1817 Dni. Niemal pół dekady. Wydaję się, że jest to kawał czasu.
Jednak w jednym koknkretnym przypadku, jedyne co można stwierdzić to "krótko". Zdecydowanie za krótko.
Wszystko zaczęło się piętnaście lat temu.
26 lipca 2003 roku na Camp Nou przybył zawodnik, który na zawsze odmienił FC Barcelonę. Dodał do drużyny pierwiastek magii, geniuszu, nieszablonowości, ciepła i - przede wszystkim - uśmiechu. Rozpoczął epokę tryumfów a swoimi popisami zapierał dech w piersiach nie tylko kibiców Blaugrany. Nawet stadion odwiecznego rywala, podczas najbardziej elektryzujących derbów świata, potrafił nagrodzić największego magika wszechczasów owacją na stojąco.
Był to zaledwie jeden z wielu legendarnych momentów w jego wykonaniu.
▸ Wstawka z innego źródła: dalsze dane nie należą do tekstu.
theorem State.resetPart_keeps {s0 : State} {s : State} {p : Nat} {status : Nat} {resp : Nat} (h_s : Keeps s0 s) :
    Keeps s0 (State.resetPart s p status resp) := by
  unfold State.resetPart
  exact (State.onPart_keeps (State.clearPart_keeps h_s))

theorem State.loadRod_keeps {s0 : State} {s : State} {ph : Nat} {prog : List W64} (h_s : Keeps s0 s) :
    Keeps s0 (State.loadRod s ph prog) := by
  unfold State.loadRod
  extract_lets -useContext -merge -underBinder x0 x1
  have h2 : Keeps s0 x0 := (State.imemZero_keeps h_s)
  clear_value x0
  have h3 : Keeps s0 x1 := by
    unfold x1
    exact Keeps.gen h2 (Nat.le_refl _) (imemMem (Memory.writeWords_wf _ _)) id (List.prefix_refl _)
  clear_value x1
  exact (State.onRod_keeps (State.dropRodOps_keeps h3))

theorem State.reloadImages_keeps {s0 : State} {s : State} {p : Nat} (h_s : Keeps s0 s) :
    Keeps s0 (State.reloadImages s p) := by
  unfold State.reloadImages
  split
  · exact h_s
  · refine State.forEach_keeps (fun _ _ h0 => ?_) h_s
    refine Keeps.ite ?_ ?_
    · exact (State.loadRod_keeps h0)
    · exact h0

theorem State.rearm_keeps {s0 : State} {s : State} {p : Nat} (h_s : Keeps s0 s) :
    Keeps s0 (State.rearm s p) := by
  unfold State.rearm
  extract_lets -useContext -merge -underBinder x0
  have h1 : Keeps s0 x0 := by
    unfold x0
    refine State.forEach_keeps (fun _ _ h2 => ?_) (State.dropStreams_keeps (State.reloadImages_keeps h_s))
    exact (State.onRod_keeps h2)
  clear_value x0
  exact (State.onPart_keeps (State.setReg_keeps (State.setReg_keeps h1)))

theorem State.jrnlWrite_keeps {s0 : State} {s : State} {p : Nat} {r : JRecord} (h_s : Keeps s0 s) :
    Keeps s0 (State.jrnlWrite s p r) := by
  unfold State.jrnlWrite
  extract_lets -useContext -merge -underBinder x0
  exact (State.onPart_keeps (State.hbmWrite_keeps (State.hbmWrite_keeps h_s)))

theorem State.jrnlFind_keeps {s0 : State} {s : State} {p : Nat} (h_s : Keeps s0 s) :
    Keeps2 s0 (State.jrnlFind s p) := by
  unfold State.jrnlFind
  extract_lets -useContext -merge -underBinder x0
  split
  · refine Keeps2.ite ?_ ?_
    · refine Keeps2.mk ?_
      exact h_s
    · refine Keeps2.mk ?_
      exact (State.jrnlWrite_keeps h_s)
  · refine Keeps2.mk ?_
    exact (State.jrnlWrite_keeps h_s)
  · refine Keeps2.mk ?_
    exact (State.jrnlWrite_keeps h_s)
  · refine Keeps2.mk ?_
    exact h_s

theorem State.measure_keeps {s0 : State} {s : State} {p : Nat} (h_s : Keeps s0 s) :
    Keeps s0 (State.measure s p) := by
  unfold State.measure
  split
  · exact h_s
  · extract_lets -useContext -merge -underBinder x0 x1
    exact (State.onPart_keeps (State.setReg_keeps h_s))

theorem State.launch_keeps {s0 : State} {s : State} {p : Nat} {d : Desc} (h_s : Keeps s0 s) :
    Keeps s0 (State.launch s p d) := by
  unfold State.launch
  extract_lets -useContext -merge -underBinder x0 x1 x2 x3 x4 x5 x6 x7
  have h8 : Keeps s0 x6 := by
    unfold x6
    refine State.forEach_keeps (fun _ _ h9 => ?_) h_s
    extract_lets -useContext -merge -underBinder x10 x11
    have h12 : Keeps s0 x11 := (State.beadWrite_keeps (State.beadWrite_keeps (State.beadWrite_keeps h9)))
    clear_value x11
    exact (State.onRod_keeps h12)
  clear_value x6
  exact (State.onPart_keeps (State.measure_keeps (State.bump_keeps (State.bump_keeps h8))))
Każdy kibic jest w stanie przywołać ich dziesiątki. Każdy ma swój ulubiony.
Ronaldo de Assis Moreira. Ronaldinho Gaucho. Ronnie.
Transfer Brazylijczyka z PSG był transakcją "na otarcie łeż", po tym jak Real Madryt ubiegł nas w pozyskaniu wielkiego Davida Beckhama. Każdy cule na świecie po stokroć za to dziękuje!
Jego pięcioletni pobyt w naszej druzynie okazał się być bezcenny. Nie tylko przez gole, asysty czy zdobyte trofea. Przytaczanie tych suchych statystyk nie odda nawet ułamka tego jak ważnym dla nas był człowiekiem. To on przecież wprowadził do pierwszej drużyny i pomógł się w niej zaaklimatyzować Leo Messiemu. Jak doskonale pamiętamy, to właśnie jego asysta zapoczątkowała marsz Pchły na szczyt absolutny.
Tego, drogi przyjacielu, nie zapomnę Ci nigdy!
Pamiętam pożegnania Puyola, Xaviego, Valdesa czy Abidala - graczy legendarnych. Synonimów FC Barcelony. To jednak podczas odejścia Ronaldinho, 16 lipca 2008 roku, płakałem najbardziej. Płakałem również, łzami tęsknoty, po jego powrocie na Camp Nou podczas Pucharu Gampera 25 sierpnia 2010 roku. Widok Dinho pozującego w koszulce Milanu do zdjęcia z naszą drużyną zapamiętam na zawsze...
Może dzisiaj kończysz już swoją profesjonalną karierę, lecz wiedz o tym że pozostaniesz na zawsze w naszych sercach, a każde wspomnienie o Tobie natychmiast wywoła szczery i szeroki uśmiech na naszych twarzach. Ten sam uśmiech, który przez lata - pełne wzlotów i upadków - pozostawał Twoim znakiem firmowym. To właśnie jest Twoim pomnikiem, który pozostanie z nami na wieczność.
Na koniec chciałbym napisać jedno.
Drogi Ronaldinho. Jeżeli kiedyś będzie mi dane Cię spotkać, nie poproszę Cię o autograf ani o wspólne zdjęcie. Zamiast tego uściskam Cię jak brata, ponieważ już na zawsze pozostaniesz członkiem naszej, bordowo-granatowej, rodziny.